▸ **Stored items**:
[Start of section]

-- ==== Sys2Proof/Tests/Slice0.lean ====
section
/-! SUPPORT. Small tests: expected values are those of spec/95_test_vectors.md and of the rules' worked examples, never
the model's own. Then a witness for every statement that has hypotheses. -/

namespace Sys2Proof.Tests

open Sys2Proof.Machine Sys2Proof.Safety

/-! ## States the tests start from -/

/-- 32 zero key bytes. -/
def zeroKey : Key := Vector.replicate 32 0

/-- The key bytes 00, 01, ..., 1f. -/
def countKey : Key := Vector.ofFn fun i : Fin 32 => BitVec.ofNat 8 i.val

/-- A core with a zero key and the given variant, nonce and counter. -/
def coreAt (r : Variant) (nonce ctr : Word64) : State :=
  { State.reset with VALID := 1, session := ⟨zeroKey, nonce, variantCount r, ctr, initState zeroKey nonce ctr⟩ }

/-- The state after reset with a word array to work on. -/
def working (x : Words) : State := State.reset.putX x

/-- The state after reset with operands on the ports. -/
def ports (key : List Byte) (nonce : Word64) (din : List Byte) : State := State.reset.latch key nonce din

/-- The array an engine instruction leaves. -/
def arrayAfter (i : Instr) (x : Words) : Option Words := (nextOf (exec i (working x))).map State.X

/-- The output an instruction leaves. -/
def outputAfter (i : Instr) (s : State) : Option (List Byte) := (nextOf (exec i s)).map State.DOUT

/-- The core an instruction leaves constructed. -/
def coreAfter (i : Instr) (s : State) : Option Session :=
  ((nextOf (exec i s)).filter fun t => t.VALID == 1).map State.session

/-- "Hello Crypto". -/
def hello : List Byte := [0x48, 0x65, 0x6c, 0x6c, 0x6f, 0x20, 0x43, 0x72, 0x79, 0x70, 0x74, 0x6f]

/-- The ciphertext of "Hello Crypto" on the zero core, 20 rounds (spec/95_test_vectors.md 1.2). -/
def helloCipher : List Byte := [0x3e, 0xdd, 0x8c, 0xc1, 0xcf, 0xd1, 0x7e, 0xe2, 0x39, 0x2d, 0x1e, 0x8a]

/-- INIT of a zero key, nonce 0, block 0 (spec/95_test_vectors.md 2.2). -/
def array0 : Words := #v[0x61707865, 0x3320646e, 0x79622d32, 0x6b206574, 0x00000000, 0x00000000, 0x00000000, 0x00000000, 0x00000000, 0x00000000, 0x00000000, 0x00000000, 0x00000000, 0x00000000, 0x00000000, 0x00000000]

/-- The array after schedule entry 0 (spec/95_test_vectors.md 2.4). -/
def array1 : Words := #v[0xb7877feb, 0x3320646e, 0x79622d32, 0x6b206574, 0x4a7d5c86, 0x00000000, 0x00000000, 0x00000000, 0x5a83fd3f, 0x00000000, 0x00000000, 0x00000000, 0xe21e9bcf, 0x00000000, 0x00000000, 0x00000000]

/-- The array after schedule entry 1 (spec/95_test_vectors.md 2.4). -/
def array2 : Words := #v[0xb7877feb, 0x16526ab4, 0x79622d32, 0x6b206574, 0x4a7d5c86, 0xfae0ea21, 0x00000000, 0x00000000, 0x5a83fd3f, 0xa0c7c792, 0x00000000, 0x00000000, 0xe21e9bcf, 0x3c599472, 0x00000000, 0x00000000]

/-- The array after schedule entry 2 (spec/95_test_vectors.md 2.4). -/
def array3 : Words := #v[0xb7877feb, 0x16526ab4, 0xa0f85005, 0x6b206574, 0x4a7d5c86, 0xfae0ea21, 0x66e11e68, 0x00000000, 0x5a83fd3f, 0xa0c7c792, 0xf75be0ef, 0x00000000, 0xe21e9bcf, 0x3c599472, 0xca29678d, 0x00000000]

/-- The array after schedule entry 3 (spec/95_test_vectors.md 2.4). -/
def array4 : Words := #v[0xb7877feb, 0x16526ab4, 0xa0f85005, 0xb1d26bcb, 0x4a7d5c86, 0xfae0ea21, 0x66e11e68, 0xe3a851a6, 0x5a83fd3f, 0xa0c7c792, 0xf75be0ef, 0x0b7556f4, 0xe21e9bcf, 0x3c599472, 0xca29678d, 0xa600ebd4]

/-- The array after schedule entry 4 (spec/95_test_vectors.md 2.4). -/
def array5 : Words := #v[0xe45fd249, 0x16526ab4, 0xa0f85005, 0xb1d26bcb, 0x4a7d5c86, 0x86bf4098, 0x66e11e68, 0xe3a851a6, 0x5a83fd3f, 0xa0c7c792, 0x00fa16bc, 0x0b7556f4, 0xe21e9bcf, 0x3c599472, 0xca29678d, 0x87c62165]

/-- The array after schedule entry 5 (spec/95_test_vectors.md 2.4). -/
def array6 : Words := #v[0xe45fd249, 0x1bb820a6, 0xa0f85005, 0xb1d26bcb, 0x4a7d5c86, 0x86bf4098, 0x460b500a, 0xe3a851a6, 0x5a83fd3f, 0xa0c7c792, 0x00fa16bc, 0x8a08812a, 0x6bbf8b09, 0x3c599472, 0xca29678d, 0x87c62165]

[End of section]
[Start of section]

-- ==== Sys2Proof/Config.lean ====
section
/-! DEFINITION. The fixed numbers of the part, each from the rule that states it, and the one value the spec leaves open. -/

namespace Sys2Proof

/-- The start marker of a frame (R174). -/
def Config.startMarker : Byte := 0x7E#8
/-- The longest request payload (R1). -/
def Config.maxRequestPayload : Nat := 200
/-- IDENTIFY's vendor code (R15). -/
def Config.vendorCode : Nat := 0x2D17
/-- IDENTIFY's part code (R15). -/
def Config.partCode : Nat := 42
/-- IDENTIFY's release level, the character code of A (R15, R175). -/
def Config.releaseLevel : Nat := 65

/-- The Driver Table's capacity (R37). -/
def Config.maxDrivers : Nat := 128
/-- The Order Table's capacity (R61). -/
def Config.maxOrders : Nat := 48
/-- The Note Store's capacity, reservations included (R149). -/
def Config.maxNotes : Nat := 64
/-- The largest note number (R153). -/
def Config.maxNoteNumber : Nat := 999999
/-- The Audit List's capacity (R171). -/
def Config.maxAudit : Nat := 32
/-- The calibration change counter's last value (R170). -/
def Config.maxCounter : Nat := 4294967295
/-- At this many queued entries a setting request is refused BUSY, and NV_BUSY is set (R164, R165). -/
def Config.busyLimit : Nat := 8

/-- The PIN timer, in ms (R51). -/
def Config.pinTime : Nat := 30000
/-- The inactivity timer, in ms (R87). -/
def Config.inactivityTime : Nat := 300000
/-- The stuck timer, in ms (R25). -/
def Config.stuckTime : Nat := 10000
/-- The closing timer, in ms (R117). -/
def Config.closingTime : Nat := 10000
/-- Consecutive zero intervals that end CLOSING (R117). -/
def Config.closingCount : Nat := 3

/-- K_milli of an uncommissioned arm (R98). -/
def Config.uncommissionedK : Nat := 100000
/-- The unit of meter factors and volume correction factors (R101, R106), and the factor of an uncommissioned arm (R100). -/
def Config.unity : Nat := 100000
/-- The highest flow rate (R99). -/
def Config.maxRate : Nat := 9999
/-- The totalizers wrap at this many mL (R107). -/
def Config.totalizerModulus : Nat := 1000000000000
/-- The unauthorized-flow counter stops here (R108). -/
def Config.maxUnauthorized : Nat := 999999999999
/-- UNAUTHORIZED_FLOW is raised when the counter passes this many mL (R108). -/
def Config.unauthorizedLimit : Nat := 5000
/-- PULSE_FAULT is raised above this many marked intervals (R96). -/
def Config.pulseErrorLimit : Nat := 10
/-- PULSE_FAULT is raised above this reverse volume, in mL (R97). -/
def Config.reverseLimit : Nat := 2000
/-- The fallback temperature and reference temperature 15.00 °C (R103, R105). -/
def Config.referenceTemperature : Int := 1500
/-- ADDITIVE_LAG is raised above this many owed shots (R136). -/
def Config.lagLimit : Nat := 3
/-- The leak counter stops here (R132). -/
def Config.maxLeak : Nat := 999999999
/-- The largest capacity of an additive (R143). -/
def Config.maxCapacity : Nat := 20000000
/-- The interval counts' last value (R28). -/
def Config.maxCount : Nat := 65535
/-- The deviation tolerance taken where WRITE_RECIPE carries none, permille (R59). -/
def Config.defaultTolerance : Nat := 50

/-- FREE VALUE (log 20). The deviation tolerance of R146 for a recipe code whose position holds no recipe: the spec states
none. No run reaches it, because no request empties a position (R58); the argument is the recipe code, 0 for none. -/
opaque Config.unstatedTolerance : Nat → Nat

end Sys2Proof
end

[End of section]
[Start of section]

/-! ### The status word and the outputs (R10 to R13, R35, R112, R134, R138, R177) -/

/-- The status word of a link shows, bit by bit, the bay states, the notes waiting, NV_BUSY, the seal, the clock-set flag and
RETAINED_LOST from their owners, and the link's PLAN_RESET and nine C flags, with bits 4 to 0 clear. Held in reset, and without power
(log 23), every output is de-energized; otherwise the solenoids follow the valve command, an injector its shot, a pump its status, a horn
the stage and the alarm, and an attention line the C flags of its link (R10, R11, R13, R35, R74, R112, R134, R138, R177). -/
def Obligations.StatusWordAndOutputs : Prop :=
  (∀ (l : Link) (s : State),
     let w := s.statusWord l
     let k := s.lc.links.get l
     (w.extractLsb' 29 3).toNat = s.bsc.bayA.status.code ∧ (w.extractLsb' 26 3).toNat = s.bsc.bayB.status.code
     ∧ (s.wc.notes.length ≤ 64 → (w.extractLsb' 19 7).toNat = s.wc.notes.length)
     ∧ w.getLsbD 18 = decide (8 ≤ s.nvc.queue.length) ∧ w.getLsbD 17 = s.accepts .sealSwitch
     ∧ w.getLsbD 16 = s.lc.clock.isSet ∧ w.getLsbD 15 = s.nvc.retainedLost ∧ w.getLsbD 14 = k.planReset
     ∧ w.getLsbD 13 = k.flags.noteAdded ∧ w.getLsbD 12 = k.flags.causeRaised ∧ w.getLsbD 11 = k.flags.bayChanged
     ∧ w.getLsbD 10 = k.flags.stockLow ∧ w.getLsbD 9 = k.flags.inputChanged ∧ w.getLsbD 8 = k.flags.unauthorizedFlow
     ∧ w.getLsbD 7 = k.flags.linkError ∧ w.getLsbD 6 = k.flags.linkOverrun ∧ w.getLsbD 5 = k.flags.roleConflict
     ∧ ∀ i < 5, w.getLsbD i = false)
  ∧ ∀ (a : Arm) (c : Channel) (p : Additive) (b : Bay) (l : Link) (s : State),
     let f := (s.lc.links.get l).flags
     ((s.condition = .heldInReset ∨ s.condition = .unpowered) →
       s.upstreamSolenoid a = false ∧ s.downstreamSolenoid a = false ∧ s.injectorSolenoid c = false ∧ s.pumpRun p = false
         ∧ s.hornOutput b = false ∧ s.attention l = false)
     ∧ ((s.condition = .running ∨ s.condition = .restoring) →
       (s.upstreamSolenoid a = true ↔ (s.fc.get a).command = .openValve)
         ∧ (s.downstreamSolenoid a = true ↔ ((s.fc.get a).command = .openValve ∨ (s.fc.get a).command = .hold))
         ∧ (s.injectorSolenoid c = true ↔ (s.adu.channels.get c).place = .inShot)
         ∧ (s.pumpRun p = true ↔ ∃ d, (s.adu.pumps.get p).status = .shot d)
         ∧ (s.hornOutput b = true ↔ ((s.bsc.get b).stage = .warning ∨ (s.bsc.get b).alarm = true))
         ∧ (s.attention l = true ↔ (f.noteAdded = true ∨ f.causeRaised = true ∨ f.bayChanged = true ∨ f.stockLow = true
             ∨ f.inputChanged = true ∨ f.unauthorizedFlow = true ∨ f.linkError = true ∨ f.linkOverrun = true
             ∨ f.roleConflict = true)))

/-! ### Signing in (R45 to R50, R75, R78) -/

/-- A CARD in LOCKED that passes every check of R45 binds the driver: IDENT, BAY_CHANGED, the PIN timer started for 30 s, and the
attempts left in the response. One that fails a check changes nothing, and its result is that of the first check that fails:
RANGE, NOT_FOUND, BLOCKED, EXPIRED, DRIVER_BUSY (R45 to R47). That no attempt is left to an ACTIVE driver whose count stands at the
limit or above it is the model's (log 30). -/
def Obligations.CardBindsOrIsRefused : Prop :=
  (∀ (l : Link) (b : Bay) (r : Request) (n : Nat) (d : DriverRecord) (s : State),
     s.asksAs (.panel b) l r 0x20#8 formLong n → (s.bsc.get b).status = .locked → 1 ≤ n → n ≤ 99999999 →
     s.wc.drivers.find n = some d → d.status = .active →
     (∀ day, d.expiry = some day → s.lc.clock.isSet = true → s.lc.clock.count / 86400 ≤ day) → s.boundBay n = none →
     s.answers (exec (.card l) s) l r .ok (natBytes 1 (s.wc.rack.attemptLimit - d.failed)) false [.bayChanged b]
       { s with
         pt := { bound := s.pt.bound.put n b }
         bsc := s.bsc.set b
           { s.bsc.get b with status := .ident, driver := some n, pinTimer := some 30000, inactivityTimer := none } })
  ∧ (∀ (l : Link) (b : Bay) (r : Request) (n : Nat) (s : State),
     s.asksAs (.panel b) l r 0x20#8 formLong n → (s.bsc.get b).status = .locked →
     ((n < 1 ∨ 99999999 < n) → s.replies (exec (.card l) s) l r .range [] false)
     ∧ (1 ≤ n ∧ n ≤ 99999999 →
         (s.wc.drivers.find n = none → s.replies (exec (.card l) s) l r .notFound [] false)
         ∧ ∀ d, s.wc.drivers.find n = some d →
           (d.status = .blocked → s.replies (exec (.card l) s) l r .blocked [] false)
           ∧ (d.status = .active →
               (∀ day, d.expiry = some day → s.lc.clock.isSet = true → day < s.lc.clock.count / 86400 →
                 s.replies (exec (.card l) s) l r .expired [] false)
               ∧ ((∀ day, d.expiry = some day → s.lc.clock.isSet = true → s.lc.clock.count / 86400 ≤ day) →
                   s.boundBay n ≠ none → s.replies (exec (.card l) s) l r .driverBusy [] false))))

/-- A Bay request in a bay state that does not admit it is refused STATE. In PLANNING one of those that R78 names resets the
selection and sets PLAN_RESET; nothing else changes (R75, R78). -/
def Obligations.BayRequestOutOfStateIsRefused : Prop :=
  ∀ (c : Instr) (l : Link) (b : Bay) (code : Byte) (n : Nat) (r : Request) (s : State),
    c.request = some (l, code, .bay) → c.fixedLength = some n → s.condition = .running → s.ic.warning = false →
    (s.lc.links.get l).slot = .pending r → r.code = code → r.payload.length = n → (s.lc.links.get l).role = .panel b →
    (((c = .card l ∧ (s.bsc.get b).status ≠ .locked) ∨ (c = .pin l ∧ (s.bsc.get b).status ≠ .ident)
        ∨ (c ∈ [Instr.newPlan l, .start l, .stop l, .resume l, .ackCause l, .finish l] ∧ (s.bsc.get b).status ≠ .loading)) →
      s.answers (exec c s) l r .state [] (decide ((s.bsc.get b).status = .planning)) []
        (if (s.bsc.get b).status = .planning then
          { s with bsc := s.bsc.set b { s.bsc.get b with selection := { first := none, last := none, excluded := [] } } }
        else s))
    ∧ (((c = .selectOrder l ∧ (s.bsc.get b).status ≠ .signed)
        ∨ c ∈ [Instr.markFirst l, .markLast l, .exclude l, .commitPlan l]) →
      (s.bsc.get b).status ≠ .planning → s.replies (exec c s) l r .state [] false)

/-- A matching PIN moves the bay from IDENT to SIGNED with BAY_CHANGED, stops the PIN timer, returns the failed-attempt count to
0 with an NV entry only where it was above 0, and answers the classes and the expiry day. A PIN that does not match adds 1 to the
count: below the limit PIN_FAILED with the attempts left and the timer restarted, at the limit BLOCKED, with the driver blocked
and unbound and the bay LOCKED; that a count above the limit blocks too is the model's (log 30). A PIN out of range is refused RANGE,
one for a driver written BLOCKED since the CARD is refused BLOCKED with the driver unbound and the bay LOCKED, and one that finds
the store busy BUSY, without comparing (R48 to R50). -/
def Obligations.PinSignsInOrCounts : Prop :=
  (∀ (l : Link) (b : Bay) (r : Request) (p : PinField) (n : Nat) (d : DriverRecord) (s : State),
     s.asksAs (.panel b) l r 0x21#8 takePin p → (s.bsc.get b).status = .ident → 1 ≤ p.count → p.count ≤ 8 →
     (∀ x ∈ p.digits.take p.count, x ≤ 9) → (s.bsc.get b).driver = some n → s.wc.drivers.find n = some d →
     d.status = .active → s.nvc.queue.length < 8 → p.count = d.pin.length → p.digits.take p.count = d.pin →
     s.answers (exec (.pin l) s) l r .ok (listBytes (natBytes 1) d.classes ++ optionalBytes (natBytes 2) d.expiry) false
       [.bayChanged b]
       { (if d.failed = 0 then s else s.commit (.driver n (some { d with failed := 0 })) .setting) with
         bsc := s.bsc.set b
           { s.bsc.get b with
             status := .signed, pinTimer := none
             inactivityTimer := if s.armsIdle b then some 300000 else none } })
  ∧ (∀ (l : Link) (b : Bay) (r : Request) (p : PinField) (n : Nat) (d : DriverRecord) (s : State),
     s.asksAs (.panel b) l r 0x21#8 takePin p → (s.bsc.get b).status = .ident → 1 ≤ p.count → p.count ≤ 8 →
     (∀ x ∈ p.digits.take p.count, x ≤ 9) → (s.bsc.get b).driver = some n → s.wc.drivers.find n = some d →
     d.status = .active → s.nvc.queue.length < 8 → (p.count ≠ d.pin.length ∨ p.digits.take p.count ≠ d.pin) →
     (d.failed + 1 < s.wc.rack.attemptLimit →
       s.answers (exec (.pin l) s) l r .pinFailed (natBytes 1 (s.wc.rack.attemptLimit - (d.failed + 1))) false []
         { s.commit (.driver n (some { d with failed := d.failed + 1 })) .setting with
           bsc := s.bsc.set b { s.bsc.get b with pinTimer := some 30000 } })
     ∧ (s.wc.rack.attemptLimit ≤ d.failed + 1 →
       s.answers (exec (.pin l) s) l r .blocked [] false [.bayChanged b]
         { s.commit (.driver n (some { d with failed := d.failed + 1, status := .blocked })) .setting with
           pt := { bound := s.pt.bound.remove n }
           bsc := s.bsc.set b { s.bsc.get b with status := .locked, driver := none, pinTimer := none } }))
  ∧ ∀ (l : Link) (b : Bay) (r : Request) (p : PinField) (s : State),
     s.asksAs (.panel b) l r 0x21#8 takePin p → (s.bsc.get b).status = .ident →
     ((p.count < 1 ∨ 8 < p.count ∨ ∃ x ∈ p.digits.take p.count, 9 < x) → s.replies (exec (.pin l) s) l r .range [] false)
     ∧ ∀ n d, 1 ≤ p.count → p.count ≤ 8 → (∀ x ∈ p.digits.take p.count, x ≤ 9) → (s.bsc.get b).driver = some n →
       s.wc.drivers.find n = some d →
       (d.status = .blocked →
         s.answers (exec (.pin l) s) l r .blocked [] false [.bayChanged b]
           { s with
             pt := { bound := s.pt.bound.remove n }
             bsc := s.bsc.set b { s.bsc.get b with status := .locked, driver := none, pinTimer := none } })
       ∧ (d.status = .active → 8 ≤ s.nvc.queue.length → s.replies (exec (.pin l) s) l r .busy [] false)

[End of section]

▸ **WHAT IS BEING ASKED**:
Please give the number of lines in the data above that contain the word "zeroKey", with nothing else.

▸ **ANSWER TO THIS EXERCISE**:
2